Google Groups no longer supports new Usenet posts or subscriptions. Historical content remains viewable.
Dismiss

[PATCH 1/3] KVM: MMU: Fix 32 bit legacy paging with NPT

3 views
Skip to first unread message

Joerg Roedel

unread,
Sep 2, 2010, 11:40:02 AM9/2/10
to
This patch fixes 32 bit legacy paging with NPT enabled. The
mmu_check_root call on the top-level of the loop causes
root_gfn to take values (in the tdp_enabled path) which are
outside of guest memory. So the mmu_check_root call fails at
some point in the loop interation causing the guest to
tiple-fault.
This patch changes the mmu_check_root calls to the places
where they are really necessary. As a side-effect it
introduces a check for the root of a pae page table too.

Signed-off-by: Joerg Roedel <joerg....@amd.com>
---
arch/x86/kvm/mmu.c | 8 ++++++--
1 files changed, 6 insertions(+), 2 deletions(-)

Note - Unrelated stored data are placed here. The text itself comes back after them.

-- ==== Sys2Proof/Certificates/Slice0/Obligations.lean ====
section
/-! DEFINITION. The statements for the provers, each a Prop of its own. A statement of the form `exec c s = .next u.conclude` leaves what follows the step at the same instant to the statements on `State.conclude`. -/

open Sys2Proof Sys2Proof.Machine

/-! ### The machine -/

/-- The command at the front of the queue is executed on the queue's rest. -/
def Obligations.StepTakesTheFrontCommand : Prop :=
  ∀ (c : Instr) (rest : List Instr) (s : State),
    s.pending = c :: rest → step s = exec c { s with pending := rest }

/-- On an empty queue the station takes its own event that is due, and lets one base tick pass
where none is due: the model's choice, log 1. An own event is due when its counter, compare,
dwell, drive or measurement has run out (R13 to R17, R19, R32, R38, R44, R51, R55, R64, R81,
R82, R147 to R149), or its sample clock has come to an instant (R22), at which the levels last
seen are seen again. Choices of the model's own in it: a step on an empty queue (log 1), the
first sample instant and the levels held at the inputs (log 28). -/
def Obligations.StepOnAnEmptyQueue : Prop :=
  (∀ s : State, s.pending = [] →
    (∀ c, s.dueEvent = some c → step s = exec c s) ∧
      (s.dueEvent = none → step s = .next s.tick)) ∧
  (∀ s : State,
    let due : Instr → Prop := fun c => some c ∈ s.dueList
    let high := s.line.high
    let runsOut : Bool → Option Half → Prop := fun armed compare =>
      s.holdUp.running = true ∧ armed = true ∧ ∃ v, compare = some v ∧ v ≤ s.holdUp.count
    let drivesFor : Nat → Prop := fun us => ∃ n, s.notices.breakDrive = some n ∧ us + n ≤ 48
    (∀ c, s.dueEvent = some c → due c) ∧
      (s.dueEvent = none → ∀ c, ¬due c) ∧
      (∀ i : Fin 8,
        (due (.riseLimitExpiry i high) ↔
            (s.rail i).state = .ramping ∧ (s.rail i).timer = .running 0) ∧
          (due (.settleExpiry i high) ↔
            (s.rail i).state = .settling ∧ (s.rail i).timer = .running 0) ∧
          (due (.fallLimitExpiry i high) ↔
            (s.rail i).state = .falling ∧ (s.rail i).timer = .running 0) ∧
          (due (.dischargeExpiry i high) ↔
            (s.rail i).state = .discharging ∧ (s.rail i).timer = .running 0) ∧
          (due (.transitionBoostEnd i) ↔ (s.rail i).boost = some 0)) ∧
      (due (.blankWaitExpiry high) ↔ s.ctl.blankTimer = .running 0) ∧
      (due .windowExpiry ↔ runsOut s.holdUp.armedA s.holdUp.compareA) ∧
      (due .budgetExpiry ↔
        runsOut s.holdUp.armedP s.holdUp.compareP ∧
          ¬runsOut s.holdUp.armedA s.holdUp.compareA) ∧
      (due (.rollTimeoutExpiry high) ↔
        s.timers.phase = .running 0 ∧ s.timers.phaseSetting = .rollTimeout) ∧
      (due (.phaseLimitExpiry high) ↔
        s.timers.phase = .running 0 ∧ s.timers.phaseSetting = .phaseLimit) ∧
      (due .quietTimerExpiry ↔ s.timers.quiet = .running 0) ∧
      (due .retryDelayExpiry ↔
        s.timers.retry = .running 0 ∧ s.timers.retrySetting = .retryDelay) ∧
      (due .restTimeExpiry ↔
        s.timers.retry = .running 0 ∧ s.timers.retrySetting = .restTime) ∧
      (due .muteReleaseExpiry ↔ s.timers.mute = .running 0) ∧
      (due .mainsHeldEvent ↔
        s.front.msns.accepted = some .ok ∧
          ∃ n, s.front.dwell = some n ∧ s.settings.recoveryDwell * 100 ≤ n) ∧
      (due (.minimumHold high) ↔
        s.line.claimed = true ∧ s.line.minHold = false ∧ s.line.minHoldLeft = some 0) ∧
      (due .reclaimDelayEnd ↔ s.line.reclaim = some 0) ∧
      (due .frameAbandoned ↔ (∃ f, s.notices.link = .frame f) ∧ drivesFor 8) ∧
      (due .breakDetected ↔
        (s.notices.link = .waiting ∨ s.notices.link = .free ∨ ∃ f, s.notices.link = .frame f) ∧
          drivesFor 32) ∧
      (due .breakDriveEnd ↔ s.notices.breakDrive = some 0) ∧
      (due (.periodBoundary high) ↔
        s.loaded = true ∧ s.settings.roles.backlight = true ∧ s.dim.boundaryLeft = some 0) ∧
      (due .activeTimeEnd ↔ s.dim.activeLeft = some 0) ∧
      (due .silenceTimeout ↔
        s.captures = true ∧
          (s.dim.capture = .level ∧ s.dim.measurement ≠ none ∧ 65000 ≤ s.dim.silence ∨
            s.dim.capture = .tracking ∧
              ∃ p, s.dim.pair = some p ∧ 3 * p.period ≤ s.dim.silence)) ∧
      (due .measurementOverflow ↔
        s.captures = true ∧ ∃ m, s.dim.measurement = some m ∧ 65536 ≤ m.since) ∧
      (∀ x, due (.senseSample x) ↔
        s.loaded = true ∧ s.front.sampleLeft = some 0 ∧
          x = { s.front.levels with hold := high }) ∧
      (∀ level, due (.dimInSample level) ↔
        s.captures = true ∧ s.front.dimInDue = true ∧ level = s.front.dimInLevel))

/-- What follows a step outside SOLO (R52, R53, R66): with HOLD not high through the claim,
nothing but the release that R52 asks for and the first slot of a frame; a release into a line
high for 2 µs of the claim takes the rise at once. The release condition of each mode and
phase (R52), from the roster (R93) and from the summaries of the rails (R21), in which a rail
that is not present counts for nothing. -/
def Obligations.ReleaseFollowsAStep : Prop :=
  (∀ s : State, s.calm →
    s.conclude =
      ({ s with
        line :=
          if s.canRelease then { s.line with claimed := false, minHoldLeft := none }
          else s.line }).sendIfFree) ∧
  (∀ s : State, s.seq.mode ≠ .solo → s.canRelease = true → s.line.high = true →
      s.line.highTwo = true →
      s.conclude =
        (({ s with
          line :=
            { s.line with
              claimed := false, minHoldLeft := none, riseTaken := false,
              highTwo := false } }).takeRise).sendIfFree) ∧
  (∀ s : State,
      let present : Fin 8 → Prop := fun i => (s.entry i).present = true
      let up : Nat → Prop := fun k =>
        ∀ i, present i →
          ((s.entry i).upPhase ≤ k → (s.rail i).state = .good ∨ (s.rail i).state = .shed) ∧
            ((s.entry i).upPhase = k → (s.rail i).state = .good)
      let down : Nat → Prop := fun d =>
        ∀ i, present i → (s.entry i).downPhase = d → (s.rail i).state = .off
      let restored := ∀ i, present i → (s.rail i).state ≠ .shed ∧ (s.rail i).restoring = false
      let heardAll :=
        (s.seq.roster.filter fun e => e.heard).length = s.settings.peerCount ∧
          ∀ e ∈ s.seq.roster, e.mismatch = false
      let mode := s.seq.mode
      let releases := s.releaseCondition = true
      (∀ k, (s.upSummary k = true ↔ up k) ∧ (s.downSummary k = true ↔ down k)) ∧
        (s.shedSummary = true ↔ restored) ∧
        (s.allOff = true ↔ ∀ i, present i → (s.rail i).state = .off) ∧
        (s.canRelease = true ↔ s.line.claimed = true ∧ s.line.minHold = true ∧ releases) ∧
        (mode = .rollcall → (releases ↔ heardAll)) ∧
        (mode = .rising → (releases ↔ up s.seq.phase)) ∧
        (mode = .riding → s.seq.recovered = false → ¬releases) ∧
        (mode = .riding → s.seq.recovered = true →
          (s.seq.returnMode = .rollcall → (releases ↔ heardAll)) ∧
            (s.seq.returnMode = .rising → (releases ↔ up s.seq.phase ∧ restored)) ∧
            (s.seq.returnMode = .on → (releases ↔ restored))) ∧
        (mode = .descending → (releases ↔ down s.seq.phase)) ∧
        (mode ≠ .rollcall → mode ≠ .rising → mode ≠ .riding → mode ≠ .descending → ¬releases))

/-- What follows a step in SOLO (R126, R129): above down phase 1, with the down summary of the
phase true, the station steps to the phase below and switches its rails off, and so on; with
it false and a rail not OFF nothing follows but the first slot of a frame. With every rail OFF
SOLO ends: hold-up timer stopped, solo condition cleared, attempts and last cause by R100,
then OFF, with the requester's answer, or LOCKOUT; a held RISE brings roll call, and in
LOCKOUT one with another attempt than 0 is discarded (R88). -/
def Obligations.SoloGoesOnAndEnds : Prop :=
  (∀ s : State, s.seq.mode = .solo → s.seq.phase ≤ 15 → s.conclude.seq.mode = .solo →
      s.conclude.allOff = false ∧
        (s.conclude.seq.phase ≤ 1 ∨ s.conclude.downSummary s.conclude.seq.phase = false)) ∧
  (∀ s : State, s.seq.mode = .solo → s.seq.phase ≤ 15 →
      let d := s.seq.phase - 1
      (1 < s.seq.phase → s.downSummary s.seq.phase = true →
          s.conclude =
            (({ s with seq := { s.seq with phase := d } }).switchOffPhase d).conclude) ∧
        (s.seq.phase ≤ 1 ∨ s.downSummary s.seq.phase = false → s.allOff = false →
          s.conclude = s.sendIfFree)) ∧
  (∀ s : State, s.seq.mode = .solo → s.allOff = true → 1 ≤ s.seq.phase → s.seq.phase ≤ 15 →
      let n :=
        match s.seq.cause with
        | .request => 0
        | .fault | .brk => min (s.seq.attempts + 1) (s.settings.retryLimit + 1)
        | .brownout | .none => s.seq.attempts
      let locked := decide (s.settings.retryLimit < n)
      let u : State :=
        { s with
          ctl := { s.ctl with solo := false }
          holdUp := { s.holdUp with running := false }
          line := { s.line with claimed := false, minHoldLeft := none, reclaim := none }
          seq :=
            { s.seq with
              mode := if locked then .lockout else .off
              phase := 0, cause := .none, lastCause := s.seq.cause, attempts := n, budgetPassed := false }
          cur :=
            { s.cur with
              outcome := if locked then .lockout else s.cur.outcome
              alertPending := s.cur.alertPending || locked } }
      (s.seq.heldRise = none →
          s.conclude = (if locked then u else u.requesterEntersOff).sendIfFree) ∧
        (∀ a, s.seq.heldRise = some a → locked = false ∨ a = 0 →
          s.conclude.seq.mode = .rollcall ∧ s.conclude.seq.phase = 0 ∧
            s.conclude.seq.heldRise = none ∧ s.conclude.line.claimed = true ∧
            s.conclude.cur.runNumber = s.cur.runNumber + 1) ∧
        ∀ a, s.seq.heldRise = some a → locked = true → a ≠ 0 →
          s.conclude = ({ u with seq := { u.seq with heldRise := none } }).sendIfFree)

/-! ### Start-up -/

/-- Supply start, RST and its release (R161, R167). A supply start gives every item its reset
value with the PROF pins sampled, or holds the station where RST is still asserted; the queue
and the index of free values are the model's own and go on (log 6). An RST of 10 µs or more
keeps the last run record and resets the rest; a shorter one is taken in the same way or has
no effect, whichever the free value is (log 5). The release samples the PROF pins and begins
LOADING. Choices of the model's own in it: no effect of an event that cannot occur (log 3),
the free value of a short RST (log 5), the state at reset (log 6). -/
def Obligations.SupplyStartAndRst : Prop :=
  (∀ (prof1 prof0 : Bool) (s : State),
      exec (.supplyStart prof1 prof0) s =
        .next
          { State.reset with
            loader :=
              if s.loader.rstAsserted then
                { State.reset.loader with rstAsserted := true, reading := false }
              else
                { State.reset.loader with
                  profile := BitVec.ofNat 2 (2 * prof1.toNat + prof0.toNat) }
            freeIndex := s.freeIndex
            pending := s.pending }) ∧
  (∀ (micros : Nat) (s : State),
      let held : Nat → State := fun free =>
        { State.reset with
          loader := { s.loader with rstAsserted := true, reading := false }
          last := s.last
          freeIndex := free
          pending := s.pending }
      (10 ≤ micros → exec (.rst micros) s = .next (held s.freeIndex)) ∧
        (micros < 10 →
          exec (.rst micros) s = .next (held (s.freeIndex + 1)) ∨
            exec (.rst micros) s = .next { s with freeIndex := s.freeIndex + 1 })) ∧
  (∀ (prof1 prof0 : Bool) (s : State),
      (s.loader.rstAsserted = true →
        exec (.rstRelease prof1 prof0) s =
          .next
            { s with
              loader :=
                { rstAsserted := false, reading := true, busTicks := 0, resetCause := .rst,
                  profile := BitVec.ofNat 2 (2 * prof1.toNat + prof0.toNat), reason := .none,
                  detail := 15 } }) ∧
        (s.loader.rstAsserted = false → exec (.rstRelease prof1 prof0) s = .next s))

diff --git a/arch/x86/kvm/mmu.c b/arch/x86/kvm/mmu.c
index d2dad65..b2136f9 100644
--- a/arch/x86/kvm/mmu.c
+++ b/arch/x86/kvm/mmu.c
@@ -2387,6 +2387,10 @@ static int mmu_alloc_roots(struct kvm_vcpu *vcpu)
return 0;
}
direct = !is_paging(vcpu);
+
+ if (mmu_check_root(vcpu, root_gfn))
+ return 1;
+
for (i = 0; i < 4; ++i) {
hpa_t root = vcpu->arch.mmu.pae_root[i];

@@ -2398,10 +2402,10 @@ static int mmu_alloc_roots(struct kvm_vcpu *vcpu)
continue;
}
root_gfn = pdptr >> PAGE_SHIFT;
+ if (mmu_check_root(vcpu, root_gfn))
+ return 1;
} else if (vcpu->arch.mmu.root_level == 0)
root_gfn = 0;
- if (mmu_check_root(vcpu, root_gfn))
- return 1;
if (tdp_enabled) {
direct = 1;
root_gfn = i << 30;
--
1.7.0.4


--
To unsubscribe from this list: send the line "unsubscribe linux-kernel" in
the body of a message to majo...@vger.kernel.org
More majordomo info at http://vger.kernel.org/majordomo-info.html
Please read the FAQ at http://www.tux.org/lkml/

Joerg Roedel

unread,
Sep 2, 2010, 11:40:02 AM9/2/10
to
This patch changes the rip handling in the vmrun emulation
path from using next_rip to the generic kvm register access
functions.

Signed-off-by: Joerg Roedel <joerg....@amd.com>
---

arch/x86/kvm/svm.c | 6 +++---
1 files changed, 3 insertions(+), 3 deletions(-)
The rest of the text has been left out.